Return all of the records below verbatim.

***

-- ==== Sys2Proof/Machine/MemOps.lean ====
section
/-! DEFINITION. The shared operations of the fabric memory: the map (R188 to R190), allocations (R191), bytes (R185, R203),
errors (R211, R212, R216), requests (R194 to R197), responses (R198 to R201), atomics (R204) and migration (R213 to R216). -/

namespace Sys2Proof.Machine

def State.updMem (s : State) (f : FabMem → FabMem) : State := { s with mem := f s.mem }

/-! ## The map (R188 to R190) -/

/-- Bytes of the mapped range, 864 GiB (R188). -/
def memBytes : Nat := 864 * 2 ^ 30
/-- Bytes and number of the allocation granules (R191). -/
def allocGranule : Nat := 2 ^ 21
def allocGranules : Nat := 442368
/-- 4 KiB granules of one slot (R189). -/
def slotGranules : Nat := 18874368

/-- The stack that serves a 4 KiB granule (R189, R214). -/
def State.stackOf (s : State) (granule : Nat) : Nat :=
  let m := s.mem
  if m.migSt = .copying ∧ m.migNoCopy = false ∧ granule % 12 = m.migSlot ∧ granule / 12 < m.progress then m.migTo
  else m.slotMap.getD (granule % 12) 0

/-- Where a byte of an offset lies: its stack, its pseudo channel and the byte of the stack (R189). -/
structure MemPlace where
  stack : Nat
  channel : Nat
  byte : Nat
  deriving DecidableEq, Repr

/-- The place of an offset: the 64 sectors of a granule lie one in each pseudo channel of its stack (R189). -/
def State.memPlace (s : State) (off : Nat) : MemPlace :=
  let granule := off / 4096
  let lcl := granule / 12
  { stack := s.stackOf granule, channel := (off / 64 % 64 + lcl) % 64, byte := lcl * 4096 + off % 4096 }

/-- The stack of a sector. -/
def State.sectorStack (s : State) (k : Nat) : Nat := (s.memPlace (64 * k)).stack

/-- The sectors that a range of n bytes touches (R189). -/
def sectorsOf (off n : Nat) : List Nat :=
  if n = 0 then [] else (List.range ((off + n - 1) / 64 - off / 64 + 1)).map (off / 64 + ·)

/-- The sectors of a range that it does not cover whole. -/
def partSectors (off n : Nat) : List Nat :=
  (sectorsOf off n).filter fun k => !(off ≤ 64 * k && 64 * k + 64 ≤ off + n)

/-! ## Allocations (R191) -/

/-- Every byte of the range is mapped and allocated (R191, R197). -/
def State.allocated (s : State) (off n : Nat) : Bool :=
  n == 0 || (off + n ≤ memBytes
    && (List.range ((off + n - 1) / allocGranule - off / allocGranule + 1)).all fun k =>
      s.mem.allocs.any fun a => a.first ≤ off / allocGranule + k && off / allocGranule + k < a.first + a.count)
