/-- Load an instruction of the test access port (R384, R484, R485). -/
def State.loadTap (s : State) (code : BitVec 8) : State :=
  let was := tapHolds s.pkg.tap
  let s := { s with pkg := { s.pkg with tap := code } }
  let s := if tapHolds code && !was then s.holdLand else s
  let s := if code = 0x40 then s.zeroise else s
  if was && !tapHolds code then s.startSequence true else s

/-- The units take their roles from the fuse array, and the lane marks are cleared (R395, R447 step 1); after a power-on the slot
map is built from the stacks in service (R190). -/
def State.readFuses (s : State) : State :=
  let f := s.bist.fuses ++ s.bist.toBlow
  let s := s.updBist fun b => { b with
    rc := fuseRoles f 2 26 24 24, buf := fuseRoles f 3 132 128 128, drey := fuseRoles f 4 99 96 96, txBad := [], rxBad := []
    portUnusable := BitVec.ofNat 64 (maskOf ((List.range 64).filter fun n => f.contains (5, n))) }
  let s := { s with sw := s.emptySwitch, pkg := { s.pkg with rolesTaken := true } }
  if s.pkg.fromLand then s
  else
    let usable := (List.range 13).filter fun n => !f.contains (1, n)
    let serving := usable.take 12
    let retired := (List.range 13).filter fun n => f.contains (1, n)
    let short := (List.range 12).filter fun k => decide (serving.length ≤ k)
    let s := (List.range 13).foldl (fun (s : State) n =>
      s.setRole n (if retired.contains n then .retired else if serving.contains n then .inService else .spare)) s
    let s := s.updMem fun m => { m with
      slotMap := (List.range 12).map fun k => serving.getD k (retired.getLastD 0) }
    short.foldl (fun (s : State) k => s.loseSlot k) s

/-- A stack has failed training (R448): RETIRED in the fuse array; the spare takes its slot, after a land as a NOCOPY migration;
without a usable stack the slot keeps it and is marked LOST. -/
def State.failStack (s : State) (bad : List Nat) (n : Nat) : State :=
  let slot := s.mem.slotMap.findIdx (· == n)
  let s := if s.bist.fuses.contains (1, n) then s
    else (s.updBist fun b => { b with fuses := b.fuses ++ [(1, n)] }).emit (.fuse 1 n)
  let s := (s.setStack n { s.stack n with dead := true }).changeStack n .retired
  let toward := s.migrating && s.mem.migTo == n
  if toward then (s.changeStack s.mem.migFrom .inService).updMem fun m => { m with migSt := .idle, migNoCopy := false }
  else if 12 ≤ slot then s
  else match firstBelow 13 fun k => ((s.stack k).role == .spare || (s.stack k).role == .target) && !bad.contains k with
    | none => s.loseSlot slot
    | some sp =>
      let s := (s.changeStack sp .inService).updMem fun m => { m with slotMap := m.slotMap.set slot sp }
      if s.pkg.fromLand then
        (s.loseSlot slot).updMem fun m => { m with
          migSt := .nocopyDone, migCause := true, migSlot := slot, migFrom := n, migTo := sp, migNoCopy := false }
      else s

/-- A partition's result of the power-on self-test acts as for any run; every bank of a half has been marched (R447, R449). -/
def State.powerOnTest (s : State) (tp : Nat) (te : TestEnd) : State :=
  let s := (s.startTest tp).endTest tp { te with banks := (halfBanks tp).length } true 0
  s.endRestore tp

/-- The power-on self-test runs the slots of the stagger table's reset contents: the last of them stands in BIST_STATUS, with the beat
of its start, which the manual does not fix (R387, R401, R447 step 2b; log entry 5). -/
def State.powerOnSlots (s : State) : State :=
  let (w, s) := s.draw
  s.updBist fun b => { b with
    slot := ((List.range 95).map fun n => entrySlot (s.entry 8 n)).foldl max 0, slotBeat := w.truncate 48 }

end Sys2Proof.Machine
end

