-- ==== Sys2Proof/Machine/Core.lean ====
section
/-! DEFINITION. The block as the host's interface takes it. -/

def Sys2Proof.core : Host.Core := { State := Sys2Proof.Machine.State, Fault := Sys2Proof.Machine.Fault, Refusal := Sys2Proof.Machine.Refusal, step := Sys2Proof.Machine.step, reset := Sys2Proof.Machine.State.reset }
end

***

[Response below]:
-- ==== Sys2Proof/Machine/MemOps.lean ====
section
/-! DEFINITION. The shared operations of the fabric memory: the map (R188 to R190), allocations (R191), bytes (R185, R203),
errors (R211, R212, R216), requests (R194 to R197), responses (R198 to R201), atomics (R204) and migration (R213 to R216). -/

namespace Sys2Proof.Machine

def State.updMem (s : State) (f : FabMem → FabMem) : State := { s with mem := f s.mem }

/-! ## The map (R188 to R190) -/

/-- Bytes of the mapped range, 864 GiB (R188). -/
def memBytes : Nat := 864 * 2 ^ 30
/-- Bytes and number of the allocation granules (R191). -/
def allocGranule : Nat := 2 ^ 21
def allocGranules : Nat := 442368
/-- 4 KiB granules of one slot (R189). -/
def slotGranules : Nat := 18874368

/-- The stack that serves a 4 KiB granule (R189, R214). -/
def State.stackOf (s : State) (granule : Nat) : Nat :=
  let m := s.mem
  if m.migSt = .copying ∧ m.migNoCopy = false ∧ granule % 12 = m.migSlot ∧ granule / 12 < m.progress then m.migTo
  else m.slotMap.getD (granule % 12) 0

/-- Where a byte of an offset lies: its stack, its pseudo channel and the byte of the stack (R189). -/
structure MemPlace where
  stack : Nat
  channel : Nat
  byte : Nat
  deriving DecidableEq, Repr

/-- The place of an offset: the 64 sectors of a granule lie one in each pseudo channel of its stack (R189). -/
def State.memPlace (s : State) (off : Nat) : MemPlace :=
  let granule := off / 4096
  let lcl := granule / 12
  { stack := s.stackOf granule, channel := (off / 64 % 64 + lcl) % 64, byte := lcl * 4096 + off % 4096 }

/-- The stack of a sector. -/
def State.sectorStack (s : State) (k : Nat) : Nat := (s.memPlace (64 * k)).stack

/-- The sectors that a range of n bytes touches (R189). -/
def sectorsOf (off n : Nat) : List Nat :=
  if n = 0 then [] else (List.range ((off + n - 1) / 64 - off / 64 + 1)).map (off / 64 + ·)

/-- The sectors of a range that it does not cover whole. -/
def partSectors (off n : Nat) : List Nat :=
  (sectorsOf off n).filter fun k => !(off ≤ 64 * k && 64 * k + 64 ≤ off + n)

/-! ## Allocations (R191) -/

/-- Every byte of the range is mapped and allocated (R191, R197). -/
def State.allocated (s : State) (off n : Nat) : Bool :=
  n == 0 || (off + n ≤ memBytes
    && (List.range ((off + n - 1) / allocGranule - off / allocGranule + 1)).all fun k =>
      s.mem.allocs.any fun a => a.first ≤ off / allocGranule + k && off / allocGranule + k < a.first + a.count)
/-- Load an instruction of the test access port (R384, R484, R485). -/
def State.loadTap (s : State) (code : BitVec 8) : State :=
  let was := tapHolds s.pkg.tap
  let s := { s with pkg := { s.pkg with tap := code } }
  let s := if tapHolds code && !was then s.holdLand else s
  let s := if code = 0x40 then s.zeroise else s
  if was && !tapHolds code then s.startSequence true else s

/-- The units take their roles from the fuse array, and the lane marks are cleared (R395, R447 step 1); after a power-on the slot
map is built from the stacks in service (R190). -/
def State.readFuses (s : State) : State :=
  let f := s.bist.fuses ++ s.bist.toBlow
  let s := s.updBist fun b => { b with
    rc := fuseRoles f 2 26 24 24, buf := fuseRoles f 3 132 128 128, drey := fuseRoles f 4 99 96 96, txBad := [], rxBad := []
    portUnusable := BitVec.ofNat 64 (maskOf ((List.range 64).filter fun n => f.contains (5, n))) }
  let s := { s with sw := s.emptySwitch, pkg := { s.pkg with rolesTaken := true } }
  if s.pkg.fromLand then s
  else
    let usable := (List.range 13).filter fun n => !f.contains (1, n)
    let serving := usable.take 12
    let retired := (List.range 13).filter fun n => f.contains (1, n)
    let short := (List.range 12).filter fun k => decide (serving.length ≤ k)
    let s := (List.range 13).foldl (fun (s : State) n =>
      s.setRole n (if retired.contains n then .retired else if serving.contains n then .inService else .spare)) s
    let s := s.updMem fun m => { m with
      slotMap := (List.range 12).map fun k => serving.getD k (retired.getLastD 0) }
    short.foldl (fun (s : State) k => s.loseSlot k) s

/-- A stack has failed training (R448): RETIRED in the fuse array; the spare takes its slot, after a land as a NOCOPY migration;
without a usable stack the slot keeps it and is marked LOST. -/
def State.failStack (s : State) (bad : List Nat) (n : Nat) : State :=
  let slot := s.mem.slotMap.findIdx (· == n)
  let s := if s.bist.fuses.contains (1, n) then s
    else (s.updBist fun b => { b with fuses := b.fuses ++ [(1, n)] }).emit (.fuse 1 n)
  let s := (s.setStack n { s.stack n with dead := true }).changeStack n .retired
  let toward := s.migrating && s.mem.migTo == n
  if toward then (s.changeStack s.mem.migFrom .inService).updMem fun m => { m with migSt := .idle, migNoCopy := false }
  else if 12 ≤ slot then s
  else match firstBelow 13 fun k => ((s.stack k).role == .spare || (s.stack k).role == .target) && !bad.contains k with
    | none => s.loseSlot slot
    | some sp =>
      let s := (s.changeStack sp .inService).updMem fun m => { m with slotMap := m.slotMap.set slot sp }
      if s.pkg.fromLand then
        (s.loseSlot slot).updMem fun m => { m with
          migSt := .nocopyDone, migCause := true, migSlot := slot, migFrom := n, migTo := sp, migNoCopy := false }
      else s

/-- A partition's result of the power-on self-test acts as for any run; every bank of a half has been marched (R447, R449). -/
def State.powerOnTest (s : State) (tp : Nat) (te : TestEnd) : State :=
  let s := (s.startTest tp).endTest tp { te with banks := (halfBanks tp).length } true 0
  s.endRestore tp

/-- The power-on self-test runs the slots of the stagger table's reset contents: the last of them stands in BIST_STATUS, with the beat
of its start, which the manual does not fix (R387, R401, R447 step 2b; log entry 5). -/
def State.powerOnSlots (s : State) : State :=
  let (w, s) := s.draw
  s.updBist fun b => { b with
    slot := ((List.range 95).map fun n => entrySlot (s.entry 8 n)).foldl max 0, slotBeat := w.truncate 48 }

end Sys2Proof.Machine
end

-- ==== Sys2Proof/Machine/Core.lean ====
section
/-! DEFINITION. The block as the host's interface takes it. -/

def Sys2Proof.core : Host.Core := { State := Sys2Proof.Machine.State, Fault := Sys2Proof.Machine.Fault, Refusal := Sys2Proof.Machine.Refusal, step := Sys2Proof.Machine.step, reset := Sys2Proof.Machine.State.reset }
end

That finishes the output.